It follows as you would expect that for the x direction centroid that it works in a similar way. The little bits of force are the same for our thin slices of volume, but the lever-arm is now an x distance from some datum. Given we already worked out the relationship for the width of the region in compression at any y value when working through the force derivation, the x direction lever-arm is simply the distance to the center of this width of our infinitely thin slice of force/volume.

Now since we already know the location of the edges of our compression area (from the fundamental geometry in our defined section) and if the sides vary linearly, then if you connect the midpoint of the top and bottom widths of the compression area with an imaginary vertical line then the centroid of each little horizontal slice of force lies on this line. So all we need is an equation for this imaginary line written in terms of y and we then have an relationship for the x lever-arm for a given y.

This relationship can be derived in the following form, noting that we have defined values for the x coordinates of the midpoint of the top and bottom widths of our compression area to simplify things:-

x'\;=\;\displaystyle{\frac{(x_{b\,mid}-x_{t\,mid})(y_2-y)}{(y_2-y_1)}}+x_{t\,mid}

Now that we have this, it’s simply a matter of swapping out the lever-arm value. In the y direction centroid equation this was simply the y that’s in the numerator. So substituting x' into an equivalent x direction centroid equation yields the following general integral for the x direction centroid:-

\overline{x}=\frac{\displaystyle{\int_{y_1}^{y_2}}\;\bigg[\frac{(x_1-x_2)(y_2-y)}{(y_2-y_1)}+x_2\bigg]\;\bigg[(1-(1-\displaystyle{\frac{y}{k_1c}})^n\bigg]\;\bigg[\frac{(x_{b\,mid}-x_{t\,mid})(y_2-y)}{(y_2-y_1)}+x_{t\,mid}\bigg]\;\bigg[dy\bigg]}{\displaystyle{\int_{y_1}^{y_2}}\;\bigg[\frac{(x_1-x_2)(y_2-y)}{(y_2-y_1)}+x_2\bigg]\;\bigg[(1-(1-\displaystyle{\frac{y}{k_1c}})^n\bigg]\;\bigg[dy\bigg]}

Conclusion

So having gone full circle in a way, we are back at where we started in part 1 having derived the first horrible looking integral that was listed. To go along with this we have derived a ‘simple’ set of equations for forces and centroids in each direction, exactly as advertised.
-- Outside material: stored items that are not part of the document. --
-- ==== Sys2Proof/Machine/PackageState.lean ====
section
/-! DEFINITION. The state of a die, of the package's ports and controllers, and of what is in flight. -/

namespace Sys2Proof.Machine
open Sys2Proof

/-- An event of the opcode table with what takes part in it. Log entry 92, DESIGN CHOICE. -/
structure Event where
  instr : Instr
  args : Args
  deriving DecidableEq, Repr

/-- A record queue read through a control register and four entry registers (R370): the trap queue, the fault buffer and
the error log of a die. Records are lists of words; `held` are records kept at their sources while the queue is full. -/
structure LogQueue where
  items : List (List W64)
  held : List (List W64)
  ovf : Bool
  ie : Bool
  ovfcnt : Nat
  deriving DecidableEq, Repr

def LogQueue.reset : LogQueue := ⟨[], [], false, true, 0⟩

/-- A tensor descriptor (R77, R363): format, kind (0 ELEM, 1 WIMG, 2 AROW), dimensions, log2 of the tile shape, tile
table. -/
structure Tensor where
  fmt : Nat
  kind : Nat
  gather : Bool
  dims : List Nat
  shape : List Nat
  table : W64
  /-- the 32 bytes, by which a load compares descriptors (R364) -/
  raw : List Byte
  deriving DecidableEq, Repr

/-- A request to the walkers (R376): who asked, the operands of its `XLT`, the cycle at which the walk ends once a walker
has taken it, and for a stream of the sequencer its number and the tile. -/
structure Walk where
  cell : Nat
  ctx : Nat
  id : Nat
  a : W64
  b : W64
  ends : Option Nat
  stream : Option (Nat × Nat)
  deriving DecidableEq, Repr

/-- A section of a collective at its root (R337): the members' records (member, name, count, X, F), E and F once
returned, the members' chunks, the time at which the timer of R339 expires, and the result of the last run. -/
structure CollSect where
  recs : List (Nat × BitVec 32 × Nat × Int × Bool)
  e : Option (Int × Bool)
  chunks : List (Nat × Chunk)
  due : Nat
  result : Option Chunk
  deriving DecidableEq, Repr

def CollSect.reset : CollSect := ⟨[], none, [], 0, none⟩

/-- An attempt of a collective at its root, with the ERR of its failure. Log entry 41, DEDUCED. -/
structure Coll where
  attempt : Nat
  sects : Tab CollSect
  failed : Option Nat
  deriving DecidableEq, Repr

/-- A region: origin, width, height, the image it holds (R358), and the tensors of that configuration. -/
structure Region where
  origin : Nat
  w : Nat
  h : Nat
  image : W64
  tensors : List Nat
  deriving DecidableEq, Repr

/-- A configuration load that waits for its cells to drain (R302, R358): where, which image, for which node and at what
priority; without a node it brings an evicted configuration back (R368). -/
structure Load where
  origin : Nat
  w : Nat
  h : Nat
  image : W64
  node : Option (Nat × Nat)
  prio : Nat
  deriving DecidableEq, Repr

/-- A cell of an evicted configuration (R38, R40): the cell as it stood, the full bits of its scratch, the pages that
incoming work has claimed with their frames, the engines of which the weight buffers are still in place, and the frames of
those claimed (R252, R367). Log entry 53, DESIGN CHOICE. -/
structure Shelf where
  cell : Nat
  origin : Nat
  image : W64
  was : Cell
  full : Tab Bool
  pages : List (Nat × Nat)
  kept : List Nat
  frames : List Nat
  deriving DecidableEq, Repr

/-- A frame in quarantine (R382), with the epoch in which it was freed and the accesses, by cell and number, that were in
flight then. Log entry 60, DEDUCED. -/
structure Quar where
  frame : W64
  epoch : Nat
  open_ : List (Nat × Nat)
  deriving DecidableEq, Repr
While I’ve worked with the EC2 parabolic part of the stress block here and sections with linearly varying sides, really any sort of stress block or section shape can be used. For example if you have a constant width, then the width term turns into a constant, for a rectangular stress block the height term simply turns into a constant. Just simply swap out the various terms for width and height to suit, and the same general approach applies.

Wasn’t to bad really was it… Forces and centroid theory lesson over, time to implement this in our Python code in the next post (more pictures next time I promise).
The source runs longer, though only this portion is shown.